Дождь барабанил по стеклам магазина.
— Превосходно, превосходно, — сказал мистер Хирстон, оживленно протирая руки и смакуя в этот момент. Он даже собрался обнять Генри, но тот одернулся.
— Да, я разбил деревню, — сказал он. — Но это было случайно. Я не хотел этого делать.

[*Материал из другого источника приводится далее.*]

def Dev.clkDieReg (d : Dev) (t o : Nat) : Reg :=
  let x := d.tdie t
  if !d.tdiePresent t then Reg.zero
  else
    match o with
    | 0 => reg32 [(x.sel, 0, 2), (x.aStep, 4, 3), (x.bStep, 8, 3), bitF (x.ready .a) 16, bitF (x.ready .b) 17,
        (x.active, 24, 3), (x.floor, 27, 3), bitF x.hwOwn 30, bitF x.auto 31]
    | 4 => reg32 [(x.power, 0, 10), (x.budget, 16, 10), bitF x.overPower 28, (x.stage, 29, 3)]
    | 8 => d.counterReg (stageUpsAt t)
    | _ => Reg.zero

def Dev.clkReg (d : Dev) (off : Nat) : Reg :=
  let k := d.clk
  match off with
  | 0x200000 => reg32 [bitF k.mgmtReady 0, bitF k.fabricReady 1, (bitMap 6 d.clockRuns, 12, 6), bitF k.coastSeen 29,
      bitF k.coast 30, bitF d.pins.refclk 31]
  | 0x200004 => reg32 [(k.idle, 0, 24), bitF k.sleepEn 31]
  | 0x200008 => reg32 [(k.regionAwake.toNat, 0, 12), (unitBits 12 (k.regionQ ++ k.regionGranted), 16, 12)]
  | 0x20000C => reg32 [(k.stackAwake.toNat, 0, 24)]
  | 0x200010 => reg32 [(waitDepth k.regionQ k.regionFresh, 0, 8), (waitDepth k.stackQ k.stackFresh, 8, 8),
      (k.regionMax, 16, 8), (k.stackMax, 24, 8)]
  | 0x200018 | 0x200020 | 0x200028 => d.counterReg off
  | _ => if 0x200040 ≤ off && off < 0x2000A0 then d.clkDieReg ((off - 0x200040) / 0x10) (off % 0x10) else Reg.zero

/-! ### Temperature (Tables 4 and 5 of 17) -/

/-- Codes of the thermal states. -/
def thCode (s : ThState) : Nat :=
  match s with
  | .idle => 0
  | .grace => 1
  | .enforce => 2
  | .cooling => 3

/-- GRACE_LEFT: milliseconds left, rounded up; 25 samples are one millisecond (R417). -/
def Dev.graceLeft (d : Dev) (x : ThDie) : Nat := if x.st = .grace then ceilDiv (25 * d.therm.grace - x.since) 25 else 0

def Dev.thermDieReg (d : Dev) (t o : Nat) : Reg :=
  let x := d.thdie t
  if !d.tdiePresent t then Reg.zero
  else
    match o with
    | 0 => reg32 [(d.graceLeft x, 0, 7), bitF x.maxed 25, bitF x.req 26, (thCode x.st, 27, 2), (x.stage, 29, 3)]
    | 8 => d.counterReg (thermUpsAt t)
    | _ => Reg.zero

def Dev.thermReg (d : Dev) (off : Nat) : Reg :=
  let x := d.therm
  match off with
  | 0x201000 => reg32 [(x.dramWarn, 0, 8), (x.dramThrottle, 8, 8), (x.logicWarn, 16, 8), (x.logicThrottle, 24, 8)]
  | 0x201004 => reg32 [(x.hyst, 0, 4), (x.grace, 8, 7)]
  | 0x201008 => reg32 [bitF d.anyWarn 0, (bitMap 6 (fun t => (d.thdie t).req), 8, 6)]
  | 0x20100C => reg32 [(x.tripSensor, 0, 8), bitF x.tripValid 31]
  | 0x201010 | 0x201018 => d.counterReg off
  | _ =>
    if 0x201040 ≤ off && off < 0x2010A0 then d.thermDieReg ((off - 0x201040) / 0x10) (off % 0x10)
    else if 0x201400 ≤ off && off < 0x201710 && off % 4 = 0 then
      let s := d.sensor ((off - 0x201400) / 4)
      reg32 [(s.temp.toNat, 0, 16), bitF s.hot 29, bitF s.warn 30, bitF s.valid 31]
    else Reg.zero

/-! ### Security (Tables 6 and 7 of 20) -/

/-- Word `i` of a list of bytes. -/
def wordIn (bs : List Byte) (i : Nat) : Nat := fieldOf bs (4 * i) 4

def Dev.secReg (d : Dev) (off : Nat) : Reg :=
  let x := d.sec
  let i := off % 0x1000 / 4
  match off with
  | 0x300000 => reg32 [(x.authErr, 0, 4), bitF x.fwValid 9, (x.eccKey, 10, 2), (x.lmsKey, 12, 2), (x.fwSvn, 14, 6),
      (d.fuses.svn, 20, 6)]
  | 0x300004 => reg32 [(x.pushLen, 0, 24), bitF x.pushGo 31]
  | 0x300008 => ⟨false, x.fwVersion.toNat⟩
  | 0x30000C => reg32 [(x.flashPage, 0, 17), (x.flashCode, 28, 3), (if x.flashRun.isSome then 1 else 0, 31, 1)]
  | 0x300018 => reg32 [(x.log.length, 0, 13), bitF x.overflow 31]
  | 0x30001C => reg32 [(x.select, 0, 12)]
  | 0x300080 => ⟨false, wordIn x.running 0⟩
  | 0x300120 => reg32 [(x.repData.length, 0, 12), (x.repStatus, 28, 3), bitF (x.repStatus == 1) 31]
  | _ =>
    if off % 4 ≠ 0 then Reg.zero
    else if 0x300040 ≤ off && off < 0x300080 then
      match x.log[x.select]? with
      | some m => ⟨false, wordIn m.bytes (i - 0x10)⟩
      | none => Reg.zero
    else if 0x300084 ≤ off && off < 0x3000B0 then ⟨false, wordIn x.latch (i - 0x20)⟩
    else if 0x300100 ≤ off && off < 0x300120 then ⟨false, (Tab.read (fun _ => (0 : Word)) x.nonce (i - 0x40)).toNat⟩
    else if 0x301000 ≤ off && off < 0x302000 then ⟨false, wordIn x.repData i⟩
    else Reg.zero

/-! ### Requests, customers, engine, domains, bundles (08, 09) -/

/-- Word `i` of an entry is the lower half of a 64-bit register. -/
def reqWide (i : Nat) : Bool := i == 2 || i == 4 || i == 6

def Dev.reqReg (d : Dev) (n o : Nat) : Reg :=
  let ws := d.reqWords n
  let lo := (ws.getD (o / 4) 0).toNat
  if o % 4 ≠ 0 then Reg.zero
  else if reqWide (o / 4) then ⟨true, lo + atBit (ws.getD (o / 4 + 1) 0).toNat 32⟩
  else if reqWide (o / 4 - 1) then Reg.zero
  else ⟨false, lo⟩

def Dev.custReg (d : Dev) (c o : Nat) : Reg :=
  if d.img.str.customers ≤ c then Reg.zero
  else
    match o with
    | 0x00 => ⟨true, regWord [((d.cust c).available, 0, 32), ((d.cust c).reserved, 32, 16), bitF (d.cust c).sat 63]⟩
    | 0x10 | 0x18 | 0x20 | 0x28 | 0x30 => d.counterReg (custAt c + o)
    | _ => Reg.zero

/-- ACTIVITY codes (Table 7 of 09). -/
def actCode (a : Activity) : Nat :=
  match a with
  | .idle => 0
  | .running => 1
  | .suspending => 2
  | .saving => 3
  | .switching => 4
  | .restoring => 5

/-- SUSPENDED: a step that is still being suspended does not count. -/
def Dom.suspendedBits (x : Dom) : Nat :=
  let l := if x.act = .suspending then x.susp.drop 1 else x.susp
  bitMap 8 (fun p => l.any (fun u => u.level == p))

def Dev.domReg (d : Dev) (n o : Nat) : Reg :=
  let x := d.dom n
  match o with
  | 0x00 => reg32 [(x.lastStep.toNat, 0, 16),
      ((match x.step with
        | some s => if s.fallback then 2 else 1
        | none => 0), 16, 2),
      ((match x.step with
        | some s => s.phase
        | none => 0), 18, 4)]
  | 0x04 => ⟨false, x.compose.toNat⟩
  | 0x08 => reg32 [(x.stepTime, 0, 32)]
  | 0x0C => reg32 [bitF x.preemptEn 0, (x.minPrio, 2, 3), (actCode x.act, 8, 3), (x.suspendedBits, 16, 8)]
  | 0x10 => reg32 [(x.run, 8, 8), (x.quantum, 16, 7), bitF x.active.isSome 23, (x.active.getD 0, 24, 8)]
  | 0x14 => reg32 [(x.suspendTime, 0, 32)]
  | _ => Reg.zero

def Dev.engineReg (d : Dev) (o : Nat) : Reg :=
  let s := d.serve
  match o with
  | 0x000 => reg32 [(s.zeroLimit, 0, 4), (s.probeInterval, 4, 6), bitF s.grow 10]
  | 0x008 => reg32 [(d.freeGranules.length, 0, 24)]
  | 0x00C => reg32 [(d.img.str.parkTotal - d.serve.granulesGone.length, 0, 24)]
  | 0x800 => ⟨true, d.bcmd.addr.toNat % 2 ^ 48⟩
  | 0x80C => reg32 [(d.bcmd.code, 0, 8), bitF d.bcmd.busy 31]
  | _ =>
    if 0x100 ≤ o && o < 0x280 then d.domReg ((o - 0x100) / 0x20) (o % 0x20)
    else if 0x400 ≤ o && o < 0x4C0 && o % 8 = 0 then d.counterReg (0x450000 + o)
    else if 0x900 ≤ o && o < 0xA80 && o % 4 = 0 then
      ⟨false, bitMap 32 (fun i => (d.dom ((o - 0x900) / 0x20)).resident.any (fun e => e.1 == 32 * (o % 0x20 / 4) + i))⟩
    else if 0x1000 ≤ o && o < 0x1200 && o % 4 = 0 then
      ⟨false, bitMap 32 (fun i => Tab.read (fun _ => false) s.changed (32 * ((o - 0x1000) / 4) + i))⟩
    else Reg.zero

/-! ### Regions (19, 03, 10, 02) -/

/-- `QUEUE_STATUS`, `QUEUE_STATE` and the other registers of a queue (Tables 2 to 6 of 10). -/
def Dev.queueReg (d : Dev) (r j o : Nat) : Reg :=
  let q := d.queue (32 * r + j)
  match o with
  | 0x00 => ⟨true, q.cfg.toNat⟩
  | 0x08 => ⟨false, q.flags.toNat⟩
  | 0x0C => reg32 [bitF q.ptrReset 29, bitF q.held 30, bitF q.markValid 31]
  | 0x10 => ⟨true, regWord [(q.mark.toNat, 0, 16), (q.offer.toNat, 16, 16), (q.release.toNat, 32, 16),
      (q.write.toNat, 48, 16)]⟩
  | 0x18 => d.counterReg (queueHoldsAt r j)
  | 0x20 => d.counterReg (ptrResetsAt r j)
  | _ => Reg.zero

/-- STATE of `BLOCK_STATUS`: WAITING while nothing is in flight and the oldest unissued operation waits on a flag. -/
def BlockSt.stateCode (b : BlockSt) : Nat :=
  match b.st with
  | .idle => 0
  | .loading => 1
  | .running => if b.fly.isEmpty && b.wait.isSome then 3 else 2
  | .suspended => 4
  | .halted => 5

/-- PC: index of the oldest operation not yet complete. -/
def BlockSt.pc (b : BlockSt) : Nat :=
  match b.fly with
  | [] => b.next
  | f :: _ => f.index

/-- Registers of block `k` (Table 13 of 03). DESIGN CHOICE (log 97): while HELD_FLAG is clear, WANT and FLAG of `BLOCK_WAIT_INFO`
show the last wait; R83 does not say what they read then. -/
def Dev.blockReg (d : Dev) (k o : Nat) : Reg :=
  let b := d.blk k
  match o with
  | 0x00 => reg32 [(b.stateCode, 0, 3), (b.pc, 8, 13), (if b.st = .halted then b.haltCode else 0, 24, 8)]
  | 0x08 => d.counterReg (blockReplaysAt k)
  | 0x10 => ⟨false, b.fault.toNat⟩
  | 0x18 => d.counterReg (indexZeroedAt k)
  | 0x20 => d.counterReg (opsCompletedAt k)
  | 0x28 => reg32 [(b.lastWait.1, 0, 10), (b.lastWait.2, 10, 16), bitF b.heldScore 30, bitF b.wait.isSome 31]
  | _ => Reg.zero

/-- Engine `e` of cell `c` of a block has an operation in flight (Table 10 of 02). DESIGN CHOICE (log 112): an operation that
is in flight when the block halts stays in the list, so its engines still show it. -/
def BlockSt.cellBusy (b : BlockSt) (c e : Nat) : Bool :=
  b.fly.any (fun f => !f.done && (enginesOf (OpWord.opcode f.word)).contains e && bitAt (OpWord.mask f.word) c)

def Dev.cellReg (d : Dev) (g o : Nat) : Reg :=
  let x := d.cell g
  let b := d.blk (g / 8)
  if o = 0 then
    reg32 [bitF (b.cellBusy (g % 8) 0) 0, bitF (b.cellBusy (g % 8) 1) 1, bitF x.parityHalt 2, (x.lastBank, 8, 5)]
  else if o = 8 then d.counterReg (cellReplaysAt g)
  else if 0x100 ≤ o && o < 0x200 && o % 4 = 0 then ⟨false, (d.bufreg (64 * g + (o - 0x100) / 4)).toNat⟩
  else Reg.zero

/-! ### Stacks (Tables 17 to 22 of 05, Tables 7 and 8 of 12) -/

/-- STATE of `STACK_STATUS`. -/
def Dev.stackState (d : Dev) (s : Nat) : Nat :=
  let x := d.stk s
  if x.halted then 3 else if !d.clk.stackAwake.getLsbD s then 0 else if x.slots.isEmpty then 1 else 2

/-- `SPARES_MIN`: the bank with fewest free spares, the lowest die, then the lowest bank, among equals. -/
def Dev.sparesMin (d : Dev) (s : Nat) : Nat × Nat × Nat :=
  (List.range 2304).foldl (fun m i =>
    let n := (d.spares s (i / 128) (i % 128)).length
    if n < m.2.2 then (i / 128, i % 128, n) else m) (0, 0, (d.spares s 0 0).length)

/-- `FUSE_REMAP_ENTRY` (R495). -/
def FuseRemap.word (f : FuseRemap) : Nat :=
  regWord [(f.die, 0, 5), (f.bank, 5, 7), (if f.retireOnly then 0 else f.row, 12, 15),
    (if f.retireOnly then 0 else f.spare, 27, 6), (f.retired.getD 0, 33, 6), bitF f.retired.isSome 39,
    bitF f.retireOnly 61, (1, 63, 1)]

/-- The fuse entries of a stack. -/
def Dev.fuseList (d : Dev) (s : Nat) : List FuseRemap := Tab.read (fun _ => []) d.fuses.remaps s

/-- Statistics counters among a stack's registers. -/
def stackCounter (o : Nat) : Bool := o % 8 == 0 && ((0x20 ≤ o && o < 0xA0) || (0xF0 ≤ o && o < 0x138))

def Dev.stackReg (d : Dev) (s o : Nat) : Reg :=
  let x := d.stk s
  match o with
  | 0x00 => reg32 [(d.stackState s, 0, 3), (x.slots.length, 11, 3), bitF x.hot 15, (x.inForce, 16, 3), (x.halt, 24, 8)]
  | 0x04 => reg32 [(x.sw, 0, 3), (x.floor, 16, 3), (x.target, 24, 3), bitF x.pend.isSome 30, bitF x.busy 31]
  | 0x08 => reg32 [(x.applied.toNat, 0, 16), (x.frm, 16, 3)]
  | 0x0C => ⟨false, x.fault.toNat⟩
  | 0x10 => reg32 [bitF x.bypass 0, bitF x.dropKeep 1]
  | 0xA0 => reg32 [(x.scrubInterval, 0, 24), bitF x.scrubEn 31]
  | 0xA4 => reg32 [(x.scrubPos, 0, 28)]
  | 0xA8 => reg32 [(x.flipDie, 0, 5), bitF x.parityAfter 8, bitF x.flipArm 31]
  | 0xAC => reg32 [(x.reconDie.getD 0, 0, 5), bitF x.reconDie.isSome 5, ((x.locks.filter (fun l => l.held || l.taken)).length, 24, 8)]
  | 0xD0 => ⟨true, regWord [(x.ueAddr, 0, 48), (x.ueSource, 56, 3), (x.ueOutcome, 59, 3), bitF x.ueOverflow 62,
      bitF x.ueValid 63]⟩
  | 0xD8 => ⟨true, x.remapRead.1.toNat⟩
  | 0xE0 => ⟨true, x.retireRead.1.toNat⟩
  | 0xE8 =>
    let m := d.sparesMin s
    reg32 [(m.2.2, 0, 7), (m.2.1, 12, 7), (m.1, 19, 5)]
  | 0x138 => reg32 [((d.fuseList s).length, 0, 17)]
  | 0x13C => reg32 [(x.fuseSelect, 0, 17)]
  | 0x140 => ⟨true, match (d.fuseList s)[x.fuseSelect]? with
      | some f => f.word
      | none => 0⟩
  | _ =>
    if 0xB0 ≤ o && o < 0xD0 && o % 4 = 0 then ⟨false, (Tab.read (fun _ => (0 : Word)) x.flipMask ((o - 0xB0) / 4)).toNat⟩
    else if stackCounter o then d.counterReg (stackBase s + o)
    else Reg.zero

/-! ### A region's registers -/

/-- A register of region `r` at offset `o` of its 2 MiB. -/
def Dev.regionReg (d : Dev) (r o : Nat) : Reg :=
  let x := d.region r
  if !d.regionPresent r then Reg.zero
  else if o = 0 then
    reg32 [(x.faultUnit, 0, 4), (x.faultOrigin, 8, 4), (x.faultDomain, 12, 4), (x.faultCode, 16, 8), bitF x.faultValid 31]
  else if o = 4 then reg32 [(x.faultStep.toNat, 0, 16)]
  else if o = 8 then d.counterReg (faultCountAt r)
  else if 0x10000 ≤ o && o < 0x11000 && o % 4 = 0 then
    let f := 1024 * r + (o - 0x10000) / 4
    reg32 [(d.flag f, 0, 16), bitF (!(d.waitq f).isEmpty) 31]
  else if 0x20000 ≤ o && o < 0x20800 then d.queueReg r ((o - 0x20000) / 0x40) (o % 0x40)
  else if 0x80000 ≤ o && o < 0x100000 then
    let k := 4 * r + (o - 0x80000) / 0x20000
    let p := o % 0x20000
    if p < 0x4000 then d.blockReg k p
    else if p < 0x14000 then d.cellReg (8 * k + (p - 0x4000) / 0x2000) (p % 0x2000)
    else Reg.zero
  else if 0x100000 ≤ o && o < 0x140000 then d.stackReg (2 * r + (o - 0x100000) / 0x20000) (o % 0x20000)
  else Reg.zero

/-! ### Fabric, span, twin (Tables 5 and 6 of 11, Tables 6 and 7 of 19) -/

def Dev.spanReg (d : Dev) (p o : Nat) : Reg :=
  let x := d.span p
  if !d.spanPresent then Reg.zero
  else
    match o with
    | 0x00 => reg32 [bitF x.retrain 0, (x.timeout, 8, 8)]
    | 0x04 => reg32 [(x.channels.length, 0, 5), (x.partnerPort, 12, 4), (x.partnerId, 16, 6), (x.reason, 28, 2), (x.st, 30, 2)]
    | 0x08 | 0x10 | 0x18 => d.counterReg (spanBase p + o)
    | _ => Reg.zero

def Dev.fabricReg (d : Dev) (off : Nat) : Reg :=
  match off with
  | 0x3000000 => reg32 [((d.net.failed.getD (0, 0)).2, 0, 4), ((d.net.failed.getD (0, 0)).1, 4, 4),
      bitF d.net.failed.isSome 31]
  | 0x3000008 | 0x3000010 | 0x3000018 => d.counterReg off
  | _ => if 0x3001000 ≤ off && off < 0x3001C00 then d.spanReg ((off - 0x3001000) / 0x100) (off % 0x100) else Reg.zero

— И как же такое могло случиться?
— Я нашел большой молоток и был готов воспользоваться им, но не смог, — Генри увидел сомнение, запрыгавшее в глазах бакалейщика, и надавил на голос. — Я не хотел этого делать, — и вздохнув. — Крыса прыгнула на стол. Я упустил молоток, и тот упал на деревню.
— И это так плохо? — осторожно спросил бакалейщик.
— Плохо — дальше некуда, — сказал Генри. — Это ужасно, потому что эта деревня не будет выставлена в здании муниципалитета. Нет ничего хуже того, что я сегодня сделал.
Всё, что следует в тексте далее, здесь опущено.